# A new approach to compositional data analysis

For many years methods for analysing compositional data have been dominated by Dirichlet distribution regression and Aitchison’s log-odds transformation method. These approaches have several limitations. The new “probability-ratio” approach presented here overcomes some of these limitations and permits any distribution whose support is (0,1) to be applied to the analysis of compositional data. Given compositional data \(\pi_k\), where \(\sum\limits_{k = 1}^K {{\pi _k} = 1}\), we generate \(K - 1\) \({\nu_k} = W\left( {{\pi_j},j = 1, \ldots ,K} \right)\), such that \(0 < \nu_k < 1\) and they are not sum-constrained. The \(\nu_k\) may then be modelled via copulas whose marginal distributions include any distribution whose support is (0, 1), such as the beta or the CDF-Quantile family.

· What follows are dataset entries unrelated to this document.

-- ==== Sys2Proof/Machine/Reports.lean ====
section
/-! DEFINITION. Reports: events and their owners, host status records, command bodies and status records (11 R241 to R249, R263, R264; 21 R345, R356). -/

namespace Sys2Proof.Machine

/-- The owner kinds in the order of R263: the host, the host-class cores, the Porter of the queue (log 19). -/
def ownerHost : Nat := 0
def ownerHostClass : Nat := 1
def ownerPorter : Nat := 2

/-- Table 11.11. -/
def defaultOwner (cls : Nat) : Nat :=
  if cls = 2 ∨ cls = 3 then ownerHost else if cls = 9 then ownerPorter else ownerHostClass

def ownerOf (s : State) (cls : Nat) : Nat := s.routes.getD cls (defaultOwner cls)

def fnOf (s : State) (f : Nat) : Function := s.functions.getD f default
def queueOf (s : State) (q : Nat) : Queue := s.queues.getD q default
def modQueue (q : Nat) (f : Queue → Queue) (s : State) : State := { s with queues := s.queues.put q (f (queueOf s q)) }
def modFn (n : Nat) (f : Function → Function) (s : State) : State := { s with functions := s.functions.put n (f (fnOf s n)) }
def partOf (s : State) (p : Nat) : Partition := s.partitions.getD p default
def modPart (p : Nat) (f : Partition → Partition) (s : State) : State :=
  { s with partitions := s.partitions.put p (f (partOf s p)) }

/-- The number that stands for no partition, in the contexts of function 0. -/
def noPart : Nat := 8

/-- The function of a partition, and of an event: function 0 for events of no partition (R241, R264). -/
def fnOfPart (p : Option Nat) : Nat := match p with
  | some p => if p < noPart then p + 1 else 0
  | none => 0

/-- A function holds the group of a queue (R242). -/
def queueHeld (s : State) (q : Nat) : Bool := s.functions.any fun e => e.2.groups.contains (q / 16)

/-- The function a queue belongs to, by its group of 16 (R242). -/
def fnOfQueue (s : State) (q : Nat) : Nat :=
  match s.functions.find? fun e => e.2.groups.contains (q / 16) with
  | some e => e.1
  | none => 0

/-- The partition a queue serves: none for function 0 (R241). -/
def partOfQueue (s : State) (q : Nat) : Option Nat := if fnOfQueue s q = 0 then none else some (fnOfQueue s q - 1)

/-- Queue 0 of a function is its management queue; a function with no group has none (R242). -/
def mgmtQueue (s : State) (f : Nat) : Option Nat := (fnOf s f).groups.head?.map (· * 16)

/-- The descriptor flag WRITE: the buffer is device-writable (log 12). -/
def descWritable (d : DWord × Nat × Nat) : Bool := fld d.2.2 1 1 == 1

/-- The host status record (Table 11.12). -/
def statusRecord (e : Event) (seq : Nat) : List Byte :=
  natLe 1 e.cls ++ natLe 1 e.code ++ natLe 1 (match e.part with | some p => if p < noPart then p else 0xFF | none => 0xFF) ++ natLe 1 e.flags ++
  natLe 4 e.lid ++ natLe 8 e.detail ++ natLe 8 e.addr ++ natLe 8 seq

/-- A configuration-change notification (R245, R347). -/
def notifyConfig (f : Nat) (s : State) : State := modFn f (fun k => { k with notified := k.notified + 1 }) s

/-- The function needs a reset: its device status says so, and a configuration-change notification is sent (R347). -/
def needReset (f : Nat) (s : State) : State :=
  notifyConfig f (modFn f (fun k => { k with needsReset := true, status := k.status ||| 64 }) s)

/-- Entries of the ring that a chain takes: one for an indirect table (R242). -/
def ringSlots (ds : List (DWord × Nat × Nat)) : Nat := if ds.any fun d => fld d.2.2 2 1 == 1 then 1 else ds.length

/-- The driver asks for a notification of a used element that takes `n` places of the ring: its event suppression structure enables
them, disables them, or names the one place that it waits for (R243, R261; log 91). -/
def asksNotice (s : State) (q n : Nat) : Bool :=
  let k := queueOf s q
  let off := readNat s (hostKey k.driverArea) 2
  let flags := readNat s (hostKey (k.driverArea + 2)) 2 % 4
  let here (i : Nat) : Bool :=
    if k.usedAt + i < k.size then off == k.usedAt + i + (if k.wrap then 2 ^ 15 else 0)
    else off == k.usedAt + i - k.size + (if k.wrap then 0 else 2 ^ 15)
  if flags = 1 then false
  else if flags = 2 && fld (fnOf s (fnOfQueue s q)).features 29 1 == 1 then (List.range n).any here
  else true

/-- A used element posted on a queue; the wrap counter flips as the packed ring requires, and the driver is notified under its event
suppression (R246, R261, R264). Where the ring can be written no more, the function needs a reset in its place (R347). -/
def postUsed (q buf len : Nat) (s : State) : State :=
  if (queueOf s q).lost then needReset (fnOfQueue s q) s else
  let n := match (queueOf s q).fetched.find? fun c => c.1 == buf with
    | some c => ringSlots c.2
    | none => 1
  modQueue q (fun k =>
    let next := k.usedAt + n
    { k with
      used := k.used ++ [(buf, len)]
      inFlight := k.inFlight.filter (· != buf)
      started := k.started.filter (· != buf)
      unreached := k.unreached.filter fun x => x.1 != buf
      fetched := k.fetched.filter fun c => c.1 != buf
      sent := if asksNotice s q n then k.sent + 1 else k.sent
      usedAt := if k.size ≤ next then next - k.size else next
      wrap := if k.size ≤ next then !k.wrap else k.wrap }) s

/-- A chain of more than 16 descriptors, or with a descriptor flag beyond NEXT, WRITE, INDIRECT, AVAIL and USED (R242, R347). -/
def badChain (ds : List (DWord × Nat × Nat)) : Bool :=
  16 < ds.length || ds.any fun d => d.2.2 &&& 0xFFFF7F78 != 0

/-- The address of a chain's buffer that cannot be reached, if it has one (R347). -/
def unreachedOf (s : State) (q buf : Nat) : Option Nat := ((queueOf s q).unreached.find? fun x => x.1 == buf).map (·.2)

/-- Why a chain is returned at its fetch, with the status value: 0x01 as malformed, 0x04 with the address for a buffer out of reach (R347,
Table 21.1). -/
def chainFault (s : State) (q : Nat) (c : Nat × List (DWord × Nat × Nat)) : Option (Nat × Nat) :=
  if badChain c.2 then some (0x01, 0) else (unreachedOf s q c.1).map fun a => (0x04, a)

/-- The descriptors of a chain but for one that cannot be reached. -/
def inReach (s : State) (q : Nat) (c : Nat × List (DWord × Nat × Nat)) : List (DWord × Nat × Nat) :=
  match unreachedOf s q c.1 with
  | some a => c.2.filter fun d => d.1.toNat != a
  | none => c.2

/-- The queue may hand out chains: enabled, mapped, its function not in need of a reset, its partition not frozen (R347,
R349, R350). -/
def queueUp (s : State) (q : Nat) : Bool :=
  let k := queueOf s q
  k.enabled && k.mapped && !(fnOf s (fnOfQueue s q)).needsReset &&
  !(match partOfQueue s q with | some p => (partOf s p).frozen | none => false)

/-- Bytes of the device-writable part of a chain. -/
def writableLen (ds : List (DWord × Nat × Nat)) : Nat := ((ds.filter descWritable).map fun d => d.2.1).sum

/-- Bytes written by agent `a` over the device-writable part of a chain, descriptor after descriptor; what does not fit is not written. -/
def writeChain (a : Nat) : List (DWord × Nat × Nat) → List Byte → State → State
  | [], _, s => s
  | d :: ds, bs, s =>
    if descWritable d then writeChain a ds (bs.drop d.2.1) (unitWrite a (hostKey d.1.toNat) (bs.take d.2.1) false [] s)
    else writeChain a ds bs s

/-- A chain that is a buffer for host status records: all of it is device-writable (R264). -/
def isRecordBuffer (ds : List (DWord × Nat × Nat)) : Bool := !ds.isEmpty && ds.all descWritable

/-- The oldest buffer for records that a queue holds, fetched or not. -/
def recordBuffer (s : State) (q : Nat) : Option (Nat × List (DWord × Nat × Nat)) :=
  let k := queueOf s q
  (k.fetched ++ (if queueUp s q then k.avail.takeWhile fun c => (chainFault s q c).isNone else [])).find? fun c => isRecordBuffer c.2

/-- A chain fetched, with those that stand before it in the ring. -/
def fetchThrough (q buf : Nat) (s : State) : State :=
  modQueue q (fun k =>
    if k.fetched.any fun c => c.1 == buf then k
    else
      let n := (k.avail.takeWhile fun c => c.1 != buf).length + 1
      { k with avail := k.avail.drop n, fetched := k.fetched ++ k.avail.take n }) s

/-- The oldest record of a function, in the oldest buffer of its management queue; a buffer of fewer than 32 bytes takes what fits
(R264; log 91). -/
def deliverRecord (f : Nat) (s : State) : State :=
  match (fnOf s f).records, (mgmtQueue s f).bind fun q => (recordBuffer s q).map fun b => (q, b) with
  | e :: rest, some (q, buf, ds) =>
    let n := (fnOf s f).seqNo + 1
    let s := modFn f (fun k => { k with records := rest, seqNo := n }) (writeChain (queueAgent q) ds (statusRecord e n) (fetchThrough q buf s))
    postUsed q buf 32 s
  | _, _ => s

/-- Records that wait are delivered while there are buffers (R264). -/
def deliverRecords (f : Nat) (s : State) : State := (fnOf s f).records.foldl (fun s _ => deliverRecord f s) s

/-- A host status record for a function: up to 256 wait, and one raised beyond them is dropped (R264; log 104). -/
def hostRecord (f : Nat) (e : Event) (s : State) : State :=
  if (fnOf s f).records.length < 256 then deliverRecord f (modFn f (fun k => { k with records := k.records ++ [e] }) s) else s

/-- An event raised: it goes to its class's owner alone (R263). -/
def raiseEvent (e : Event) (s : State) : State :=
  if ownerOf s e.cls = ownerHost then hostRecord (fnOfPart e.part) e s
  else { s with events := s.events ++ [e] }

A typical example of suitable \(\nu_k\) is equivalent to Aitchison’s (1986) “additive log-ratio” transformation: \( \nu_k = \pi_k / \left( \pi_k + \pi_K \right) \), for \(k = 1, \ldots, K-1\). The probability-ratio method’s strengths are as follows:

- It includes all of the log-ratio transforms and many others such as stick-breaking.
- It expands the variety of distributions for modelling compositional data without having to construct such distributions de novo or add more parameters to a model.
- Via the CDF-Quantile family, all quantiles can be jointly modeled with the same number of parameters as an equivalent log-ratio model of conditional means (unlike conventional quantile regression).
- It models dispersion routinely, which generally is not done in the log-ratio tradition and is restricted in the Dirichlet regression method.
- It is easier to interpret than the log-ratio method.
- Unlike the Dirichlet, the copula model is not limited to negative association parameters.